▶ _Problem to work on_
After finding the line containing "a := (l.a.drop" below, please output that line and each following one through the line containing "match r.live.find (tileKey", exactly as written.

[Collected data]
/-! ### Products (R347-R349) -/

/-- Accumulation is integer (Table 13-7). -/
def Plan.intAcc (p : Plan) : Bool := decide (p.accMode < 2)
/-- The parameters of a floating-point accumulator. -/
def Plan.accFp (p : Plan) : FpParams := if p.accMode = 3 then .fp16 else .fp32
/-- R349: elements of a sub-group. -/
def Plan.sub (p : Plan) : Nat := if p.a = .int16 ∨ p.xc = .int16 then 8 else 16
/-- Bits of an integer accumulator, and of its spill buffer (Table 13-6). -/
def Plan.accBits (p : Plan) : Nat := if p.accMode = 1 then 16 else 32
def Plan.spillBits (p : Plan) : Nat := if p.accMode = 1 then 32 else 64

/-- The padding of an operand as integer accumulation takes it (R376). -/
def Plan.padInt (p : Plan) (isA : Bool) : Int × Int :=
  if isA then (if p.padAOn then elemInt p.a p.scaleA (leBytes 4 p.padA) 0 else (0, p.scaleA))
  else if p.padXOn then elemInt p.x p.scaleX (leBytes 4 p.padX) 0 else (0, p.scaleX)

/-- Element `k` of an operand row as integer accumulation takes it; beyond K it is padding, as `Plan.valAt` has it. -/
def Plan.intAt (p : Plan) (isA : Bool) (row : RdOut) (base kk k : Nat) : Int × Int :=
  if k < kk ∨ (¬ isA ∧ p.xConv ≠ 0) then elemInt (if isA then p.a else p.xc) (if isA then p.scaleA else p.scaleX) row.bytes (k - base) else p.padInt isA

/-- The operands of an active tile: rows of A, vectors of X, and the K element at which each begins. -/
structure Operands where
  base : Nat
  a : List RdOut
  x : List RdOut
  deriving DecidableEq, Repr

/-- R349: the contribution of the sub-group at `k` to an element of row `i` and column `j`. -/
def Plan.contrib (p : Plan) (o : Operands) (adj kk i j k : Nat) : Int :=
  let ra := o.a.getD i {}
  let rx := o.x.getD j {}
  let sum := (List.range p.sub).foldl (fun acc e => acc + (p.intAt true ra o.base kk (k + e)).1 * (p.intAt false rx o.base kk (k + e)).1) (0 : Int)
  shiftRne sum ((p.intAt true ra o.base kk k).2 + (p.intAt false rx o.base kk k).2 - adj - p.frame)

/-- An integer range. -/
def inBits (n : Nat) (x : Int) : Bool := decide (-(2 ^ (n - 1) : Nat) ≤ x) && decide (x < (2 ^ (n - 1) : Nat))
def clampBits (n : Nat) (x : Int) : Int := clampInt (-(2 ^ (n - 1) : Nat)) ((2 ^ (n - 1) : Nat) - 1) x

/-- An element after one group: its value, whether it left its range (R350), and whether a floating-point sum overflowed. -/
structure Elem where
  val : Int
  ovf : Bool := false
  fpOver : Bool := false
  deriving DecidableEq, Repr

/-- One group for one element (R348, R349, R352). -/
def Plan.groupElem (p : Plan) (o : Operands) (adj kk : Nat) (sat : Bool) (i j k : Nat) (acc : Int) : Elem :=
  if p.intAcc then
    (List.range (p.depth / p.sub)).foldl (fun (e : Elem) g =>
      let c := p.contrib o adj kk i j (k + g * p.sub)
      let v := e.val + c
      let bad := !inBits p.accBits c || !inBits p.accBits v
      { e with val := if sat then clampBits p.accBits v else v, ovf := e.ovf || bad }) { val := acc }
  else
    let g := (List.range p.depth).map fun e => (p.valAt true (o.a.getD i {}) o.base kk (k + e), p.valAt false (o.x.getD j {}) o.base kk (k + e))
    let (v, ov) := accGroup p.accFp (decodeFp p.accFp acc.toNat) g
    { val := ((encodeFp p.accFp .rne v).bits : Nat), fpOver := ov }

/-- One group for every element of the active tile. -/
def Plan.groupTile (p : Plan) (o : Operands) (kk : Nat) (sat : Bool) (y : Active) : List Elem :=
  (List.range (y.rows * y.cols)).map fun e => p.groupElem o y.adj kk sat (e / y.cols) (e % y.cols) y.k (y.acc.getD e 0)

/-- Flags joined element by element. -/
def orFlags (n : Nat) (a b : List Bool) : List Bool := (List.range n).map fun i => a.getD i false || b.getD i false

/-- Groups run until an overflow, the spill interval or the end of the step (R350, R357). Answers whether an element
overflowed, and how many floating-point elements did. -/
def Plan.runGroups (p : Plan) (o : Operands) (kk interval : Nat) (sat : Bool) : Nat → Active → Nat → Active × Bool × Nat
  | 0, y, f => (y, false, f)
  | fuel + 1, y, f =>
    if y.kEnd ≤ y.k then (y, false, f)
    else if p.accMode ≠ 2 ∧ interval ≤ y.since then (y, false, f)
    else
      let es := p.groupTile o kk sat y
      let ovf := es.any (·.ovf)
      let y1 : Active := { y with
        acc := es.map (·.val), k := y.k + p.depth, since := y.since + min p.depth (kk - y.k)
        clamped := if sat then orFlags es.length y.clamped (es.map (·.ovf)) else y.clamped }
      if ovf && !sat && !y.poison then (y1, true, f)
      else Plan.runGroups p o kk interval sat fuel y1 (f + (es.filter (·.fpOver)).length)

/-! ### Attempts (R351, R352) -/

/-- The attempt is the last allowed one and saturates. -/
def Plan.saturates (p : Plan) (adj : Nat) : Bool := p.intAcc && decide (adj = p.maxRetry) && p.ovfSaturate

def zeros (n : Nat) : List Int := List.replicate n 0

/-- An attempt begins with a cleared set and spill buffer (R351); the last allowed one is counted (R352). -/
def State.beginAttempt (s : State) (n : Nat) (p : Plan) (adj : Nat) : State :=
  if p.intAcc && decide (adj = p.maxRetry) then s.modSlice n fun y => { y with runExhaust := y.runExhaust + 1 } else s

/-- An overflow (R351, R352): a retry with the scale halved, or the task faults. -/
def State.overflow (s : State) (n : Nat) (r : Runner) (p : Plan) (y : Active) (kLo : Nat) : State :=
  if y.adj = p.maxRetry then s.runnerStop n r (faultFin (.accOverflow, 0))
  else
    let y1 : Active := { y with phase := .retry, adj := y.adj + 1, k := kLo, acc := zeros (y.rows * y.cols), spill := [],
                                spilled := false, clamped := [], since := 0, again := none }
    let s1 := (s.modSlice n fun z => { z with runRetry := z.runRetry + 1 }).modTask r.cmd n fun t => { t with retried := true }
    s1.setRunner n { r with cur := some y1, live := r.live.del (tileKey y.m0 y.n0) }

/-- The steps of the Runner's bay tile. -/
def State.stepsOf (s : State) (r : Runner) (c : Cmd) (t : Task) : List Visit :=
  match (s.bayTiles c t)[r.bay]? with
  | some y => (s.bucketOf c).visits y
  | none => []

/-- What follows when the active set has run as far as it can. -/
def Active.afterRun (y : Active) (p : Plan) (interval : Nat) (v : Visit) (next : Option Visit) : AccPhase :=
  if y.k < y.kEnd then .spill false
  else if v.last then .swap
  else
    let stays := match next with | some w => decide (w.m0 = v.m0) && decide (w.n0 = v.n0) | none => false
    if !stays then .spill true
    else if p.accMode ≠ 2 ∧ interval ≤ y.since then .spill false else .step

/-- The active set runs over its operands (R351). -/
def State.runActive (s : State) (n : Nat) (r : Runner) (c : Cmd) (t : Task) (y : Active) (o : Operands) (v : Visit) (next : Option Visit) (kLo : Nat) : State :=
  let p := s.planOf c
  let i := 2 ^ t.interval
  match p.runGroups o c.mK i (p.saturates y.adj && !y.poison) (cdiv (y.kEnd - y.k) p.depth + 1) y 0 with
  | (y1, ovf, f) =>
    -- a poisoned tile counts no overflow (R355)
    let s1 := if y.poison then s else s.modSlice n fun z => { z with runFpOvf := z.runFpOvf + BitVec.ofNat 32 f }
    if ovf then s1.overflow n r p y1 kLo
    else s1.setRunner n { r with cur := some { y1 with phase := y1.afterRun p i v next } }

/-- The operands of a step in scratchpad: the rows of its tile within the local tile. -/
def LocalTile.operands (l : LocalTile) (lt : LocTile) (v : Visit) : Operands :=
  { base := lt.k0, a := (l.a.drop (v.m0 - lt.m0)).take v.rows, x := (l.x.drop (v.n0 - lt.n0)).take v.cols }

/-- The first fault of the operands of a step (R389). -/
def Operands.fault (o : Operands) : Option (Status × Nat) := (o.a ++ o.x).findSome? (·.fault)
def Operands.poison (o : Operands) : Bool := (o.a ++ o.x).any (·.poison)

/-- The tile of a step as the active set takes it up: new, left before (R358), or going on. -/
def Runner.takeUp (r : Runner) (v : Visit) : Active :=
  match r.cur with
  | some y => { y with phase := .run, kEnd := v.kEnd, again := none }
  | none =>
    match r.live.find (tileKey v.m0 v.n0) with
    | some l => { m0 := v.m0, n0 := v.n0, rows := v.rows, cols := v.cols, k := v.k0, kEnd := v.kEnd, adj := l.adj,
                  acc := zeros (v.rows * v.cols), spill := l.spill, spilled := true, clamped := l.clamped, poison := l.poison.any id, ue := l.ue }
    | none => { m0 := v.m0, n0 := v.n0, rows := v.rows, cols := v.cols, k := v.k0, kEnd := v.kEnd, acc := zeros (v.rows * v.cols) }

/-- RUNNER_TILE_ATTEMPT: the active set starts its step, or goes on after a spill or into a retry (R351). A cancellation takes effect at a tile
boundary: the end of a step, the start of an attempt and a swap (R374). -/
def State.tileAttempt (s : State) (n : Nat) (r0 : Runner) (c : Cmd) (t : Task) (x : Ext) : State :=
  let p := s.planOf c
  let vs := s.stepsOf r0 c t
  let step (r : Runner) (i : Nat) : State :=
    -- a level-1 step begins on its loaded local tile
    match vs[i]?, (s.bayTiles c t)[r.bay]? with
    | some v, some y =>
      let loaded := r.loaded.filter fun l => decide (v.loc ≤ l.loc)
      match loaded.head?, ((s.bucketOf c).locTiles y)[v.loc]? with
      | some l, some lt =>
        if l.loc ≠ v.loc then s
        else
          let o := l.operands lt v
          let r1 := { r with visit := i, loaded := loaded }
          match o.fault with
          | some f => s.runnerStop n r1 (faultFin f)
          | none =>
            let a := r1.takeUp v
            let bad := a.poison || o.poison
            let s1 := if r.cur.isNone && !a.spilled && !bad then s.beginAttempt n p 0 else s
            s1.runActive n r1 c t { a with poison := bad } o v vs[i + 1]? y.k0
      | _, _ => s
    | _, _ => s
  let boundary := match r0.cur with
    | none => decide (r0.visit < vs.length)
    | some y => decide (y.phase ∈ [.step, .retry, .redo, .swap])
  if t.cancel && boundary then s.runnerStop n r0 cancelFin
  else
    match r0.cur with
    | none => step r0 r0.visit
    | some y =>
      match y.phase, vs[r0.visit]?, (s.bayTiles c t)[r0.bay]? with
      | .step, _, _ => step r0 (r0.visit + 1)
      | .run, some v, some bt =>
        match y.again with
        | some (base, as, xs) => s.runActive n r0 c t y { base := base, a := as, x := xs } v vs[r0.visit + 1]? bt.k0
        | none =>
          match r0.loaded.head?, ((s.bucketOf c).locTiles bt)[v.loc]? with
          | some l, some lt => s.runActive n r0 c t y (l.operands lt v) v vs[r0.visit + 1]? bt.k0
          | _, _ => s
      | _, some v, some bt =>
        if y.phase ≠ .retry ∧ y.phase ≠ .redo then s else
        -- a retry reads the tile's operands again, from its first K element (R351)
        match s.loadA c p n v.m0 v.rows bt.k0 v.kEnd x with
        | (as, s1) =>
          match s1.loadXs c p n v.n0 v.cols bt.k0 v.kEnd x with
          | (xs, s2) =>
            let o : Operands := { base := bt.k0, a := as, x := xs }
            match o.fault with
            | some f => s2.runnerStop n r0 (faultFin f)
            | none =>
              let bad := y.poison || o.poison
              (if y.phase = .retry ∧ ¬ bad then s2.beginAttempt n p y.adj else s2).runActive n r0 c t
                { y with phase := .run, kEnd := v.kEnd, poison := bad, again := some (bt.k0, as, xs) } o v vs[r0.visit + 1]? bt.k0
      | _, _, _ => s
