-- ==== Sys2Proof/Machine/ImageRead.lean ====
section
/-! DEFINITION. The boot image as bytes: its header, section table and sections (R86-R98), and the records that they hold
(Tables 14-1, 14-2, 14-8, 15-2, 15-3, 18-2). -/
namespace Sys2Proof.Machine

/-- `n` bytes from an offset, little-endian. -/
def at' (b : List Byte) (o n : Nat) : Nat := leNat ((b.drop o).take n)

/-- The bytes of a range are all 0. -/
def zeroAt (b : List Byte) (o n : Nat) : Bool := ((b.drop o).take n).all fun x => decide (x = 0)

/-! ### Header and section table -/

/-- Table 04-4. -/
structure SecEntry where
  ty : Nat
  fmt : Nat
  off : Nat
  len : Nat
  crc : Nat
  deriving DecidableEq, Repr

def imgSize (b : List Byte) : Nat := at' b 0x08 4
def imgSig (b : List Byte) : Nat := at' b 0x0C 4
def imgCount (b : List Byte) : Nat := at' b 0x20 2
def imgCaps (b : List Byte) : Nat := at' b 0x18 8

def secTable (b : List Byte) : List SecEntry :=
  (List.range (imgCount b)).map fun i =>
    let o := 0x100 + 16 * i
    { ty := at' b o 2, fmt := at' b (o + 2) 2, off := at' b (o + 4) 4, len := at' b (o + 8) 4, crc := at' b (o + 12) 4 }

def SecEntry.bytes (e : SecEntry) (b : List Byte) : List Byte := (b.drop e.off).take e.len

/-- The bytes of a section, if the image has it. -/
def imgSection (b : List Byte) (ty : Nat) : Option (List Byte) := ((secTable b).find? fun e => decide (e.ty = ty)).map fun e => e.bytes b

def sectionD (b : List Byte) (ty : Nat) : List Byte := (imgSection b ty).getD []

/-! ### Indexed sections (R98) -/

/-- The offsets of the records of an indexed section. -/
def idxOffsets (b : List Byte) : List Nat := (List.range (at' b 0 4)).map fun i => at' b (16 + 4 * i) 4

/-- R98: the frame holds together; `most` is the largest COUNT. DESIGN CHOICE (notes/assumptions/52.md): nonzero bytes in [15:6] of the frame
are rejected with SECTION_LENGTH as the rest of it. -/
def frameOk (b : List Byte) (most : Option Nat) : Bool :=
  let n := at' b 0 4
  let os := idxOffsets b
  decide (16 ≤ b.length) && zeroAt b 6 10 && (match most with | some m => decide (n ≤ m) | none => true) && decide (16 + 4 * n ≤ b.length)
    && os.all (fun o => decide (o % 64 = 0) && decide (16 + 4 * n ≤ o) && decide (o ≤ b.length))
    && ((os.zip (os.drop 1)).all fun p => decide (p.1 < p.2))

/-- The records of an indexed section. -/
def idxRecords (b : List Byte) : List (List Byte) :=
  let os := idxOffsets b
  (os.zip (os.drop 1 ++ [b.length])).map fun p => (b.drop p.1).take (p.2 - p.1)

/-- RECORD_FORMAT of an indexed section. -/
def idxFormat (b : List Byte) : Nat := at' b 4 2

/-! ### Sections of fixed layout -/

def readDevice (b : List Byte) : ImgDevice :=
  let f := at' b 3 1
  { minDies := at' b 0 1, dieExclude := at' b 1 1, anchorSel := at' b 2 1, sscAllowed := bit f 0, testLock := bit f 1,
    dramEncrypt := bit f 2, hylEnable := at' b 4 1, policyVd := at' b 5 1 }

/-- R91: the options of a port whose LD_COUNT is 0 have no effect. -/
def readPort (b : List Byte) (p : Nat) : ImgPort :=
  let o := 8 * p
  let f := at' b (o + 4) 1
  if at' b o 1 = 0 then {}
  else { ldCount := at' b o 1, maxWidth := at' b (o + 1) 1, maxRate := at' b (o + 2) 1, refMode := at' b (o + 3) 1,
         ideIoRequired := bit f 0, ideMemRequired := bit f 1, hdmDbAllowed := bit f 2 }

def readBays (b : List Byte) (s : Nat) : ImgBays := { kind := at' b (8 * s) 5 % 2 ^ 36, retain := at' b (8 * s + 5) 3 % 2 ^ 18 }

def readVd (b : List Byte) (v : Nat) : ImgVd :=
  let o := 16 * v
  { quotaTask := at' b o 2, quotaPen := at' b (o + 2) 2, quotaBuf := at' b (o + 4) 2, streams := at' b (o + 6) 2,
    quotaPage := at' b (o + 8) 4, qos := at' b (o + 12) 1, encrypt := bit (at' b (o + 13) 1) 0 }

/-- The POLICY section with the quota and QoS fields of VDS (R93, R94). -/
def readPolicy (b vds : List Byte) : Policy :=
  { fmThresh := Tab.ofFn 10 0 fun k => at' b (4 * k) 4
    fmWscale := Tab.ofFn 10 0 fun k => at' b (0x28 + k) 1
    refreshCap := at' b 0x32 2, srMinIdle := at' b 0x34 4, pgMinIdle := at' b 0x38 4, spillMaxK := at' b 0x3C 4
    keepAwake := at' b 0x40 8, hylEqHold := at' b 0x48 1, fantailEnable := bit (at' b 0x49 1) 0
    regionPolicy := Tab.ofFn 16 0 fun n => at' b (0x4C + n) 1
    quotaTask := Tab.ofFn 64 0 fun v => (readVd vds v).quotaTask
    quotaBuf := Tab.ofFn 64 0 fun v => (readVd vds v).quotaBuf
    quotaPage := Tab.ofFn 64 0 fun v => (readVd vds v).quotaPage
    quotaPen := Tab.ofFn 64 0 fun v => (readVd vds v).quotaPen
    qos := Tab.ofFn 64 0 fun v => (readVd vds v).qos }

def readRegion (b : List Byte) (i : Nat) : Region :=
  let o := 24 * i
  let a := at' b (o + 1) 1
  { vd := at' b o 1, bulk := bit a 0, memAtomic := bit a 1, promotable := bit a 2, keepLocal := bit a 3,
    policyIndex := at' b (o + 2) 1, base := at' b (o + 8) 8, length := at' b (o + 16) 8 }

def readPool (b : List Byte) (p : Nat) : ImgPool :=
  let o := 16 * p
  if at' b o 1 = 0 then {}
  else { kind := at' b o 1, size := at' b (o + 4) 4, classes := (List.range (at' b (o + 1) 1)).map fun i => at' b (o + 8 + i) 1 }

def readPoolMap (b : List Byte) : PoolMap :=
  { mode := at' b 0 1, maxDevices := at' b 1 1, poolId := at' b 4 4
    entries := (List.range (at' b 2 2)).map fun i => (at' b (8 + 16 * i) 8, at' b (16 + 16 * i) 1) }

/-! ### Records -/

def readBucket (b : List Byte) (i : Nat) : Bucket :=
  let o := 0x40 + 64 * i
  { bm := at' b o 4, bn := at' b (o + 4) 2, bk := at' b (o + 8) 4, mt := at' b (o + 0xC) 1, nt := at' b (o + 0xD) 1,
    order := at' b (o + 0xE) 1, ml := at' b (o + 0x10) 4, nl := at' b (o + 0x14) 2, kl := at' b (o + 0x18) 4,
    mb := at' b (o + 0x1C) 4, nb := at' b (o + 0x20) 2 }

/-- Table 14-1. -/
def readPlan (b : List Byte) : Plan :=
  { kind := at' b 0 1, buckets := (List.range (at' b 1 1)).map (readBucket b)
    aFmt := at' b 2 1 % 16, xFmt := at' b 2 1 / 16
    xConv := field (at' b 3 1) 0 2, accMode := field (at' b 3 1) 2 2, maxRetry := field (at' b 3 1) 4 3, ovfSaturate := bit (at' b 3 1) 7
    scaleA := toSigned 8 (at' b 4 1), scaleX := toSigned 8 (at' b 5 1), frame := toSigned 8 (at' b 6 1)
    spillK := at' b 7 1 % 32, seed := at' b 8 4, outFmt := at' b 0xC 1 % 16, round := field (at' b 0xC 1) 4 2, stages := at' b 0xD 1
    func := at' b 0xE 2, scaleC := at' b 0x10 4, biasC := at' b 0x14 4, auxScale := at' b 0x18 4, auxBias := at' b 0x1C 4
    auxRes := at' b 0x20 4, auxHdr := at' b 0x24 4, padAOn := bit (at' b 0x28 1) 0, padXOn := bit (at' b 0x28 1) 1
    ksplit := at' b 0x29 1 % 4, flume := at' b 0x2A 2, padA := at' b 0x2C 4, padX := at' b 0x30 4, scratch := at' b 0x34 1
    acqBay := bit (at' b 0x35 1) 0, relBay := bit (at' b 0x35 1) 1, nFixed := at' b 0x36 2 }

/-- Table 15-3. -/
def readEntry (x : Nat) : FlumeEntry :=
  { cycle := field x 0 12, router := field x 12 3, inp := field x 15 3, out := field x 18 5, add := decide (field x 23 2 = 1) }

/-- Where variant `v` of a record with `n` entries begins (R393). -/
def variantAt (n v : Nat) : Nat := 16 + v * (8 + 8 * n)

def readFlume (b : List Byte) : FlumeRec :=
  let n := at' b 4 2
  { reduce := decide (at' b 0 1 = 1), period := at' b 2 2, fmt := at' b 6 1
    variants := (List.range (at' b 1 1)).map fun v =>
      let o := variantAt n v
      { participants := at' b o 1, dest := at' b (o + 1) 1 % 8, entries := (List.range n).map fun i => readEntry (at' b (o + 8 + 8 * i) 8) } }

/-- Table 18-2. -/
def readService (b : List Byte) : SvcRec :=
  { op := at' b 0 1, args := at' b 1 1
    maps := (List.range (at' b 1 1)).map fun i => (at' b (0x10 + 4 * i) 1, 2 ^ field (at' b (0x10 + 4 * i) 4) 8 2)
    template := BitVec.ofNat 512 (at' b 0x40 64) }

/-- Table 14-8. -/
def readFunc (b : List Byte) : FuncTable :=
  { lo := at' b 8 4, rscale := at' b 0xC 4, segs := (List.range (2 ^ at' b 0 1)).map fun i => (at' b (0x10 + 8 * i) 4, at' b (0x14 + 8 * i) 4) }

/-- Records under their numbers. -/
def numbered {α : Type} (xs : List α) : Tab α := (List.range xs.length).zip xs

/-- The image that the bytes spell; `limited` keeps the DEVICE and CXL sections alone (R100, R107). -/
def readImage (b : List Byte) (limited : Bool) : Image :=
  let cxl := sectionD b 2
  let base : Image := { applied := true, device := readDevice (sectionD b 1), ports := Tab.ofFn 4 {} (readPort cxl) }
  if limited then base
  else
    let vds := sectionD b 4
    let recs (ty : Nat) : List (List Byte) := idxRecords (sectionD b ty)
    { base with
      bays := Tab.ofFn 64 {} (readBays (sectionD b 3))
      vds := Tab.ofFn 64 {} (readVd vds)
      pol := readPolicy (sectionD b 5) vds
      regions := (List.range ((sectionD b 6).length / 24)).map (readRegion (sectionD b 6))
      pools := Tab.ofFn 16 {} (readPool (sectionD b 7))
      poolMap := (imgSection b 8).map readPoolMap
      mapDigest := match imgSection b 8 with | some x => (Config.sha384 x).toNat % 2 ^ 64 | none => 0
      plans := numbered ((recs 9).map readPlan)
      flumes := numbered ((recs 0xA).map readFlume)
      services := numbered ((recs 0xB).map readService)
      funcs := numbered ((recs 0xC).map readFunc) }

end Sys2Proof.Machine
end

▶ _Solved exercise_
  { base := lt.k0, a := (l.a.drop (v.m0 - lt.m0)).take v.rows, x := (l.x.drop (v.n0 - lt.n0)).take v.cols }

/-- The first fault of the operands of a step (R389). -/
def Operands.fault (o : Operands) : Option (Status × Nat) := (o.a ++ o.x).findSome? (·.fault)
def Operands.poison (o : Operands) : Bool := (o.a ++ o.x).any (·.poison)

/-- The tile of a step as the active set takes it up: new, left before (R358), or going on. -/
def Runner.takeUp (r : Runner) (v : Visit) : Active :=
  match r.cur with
  | some y => { y with phase := .run, kEnd := v.kEnd, again := none }
  | none =>
    match r.live.find (tileKey v.m0 v.n0) with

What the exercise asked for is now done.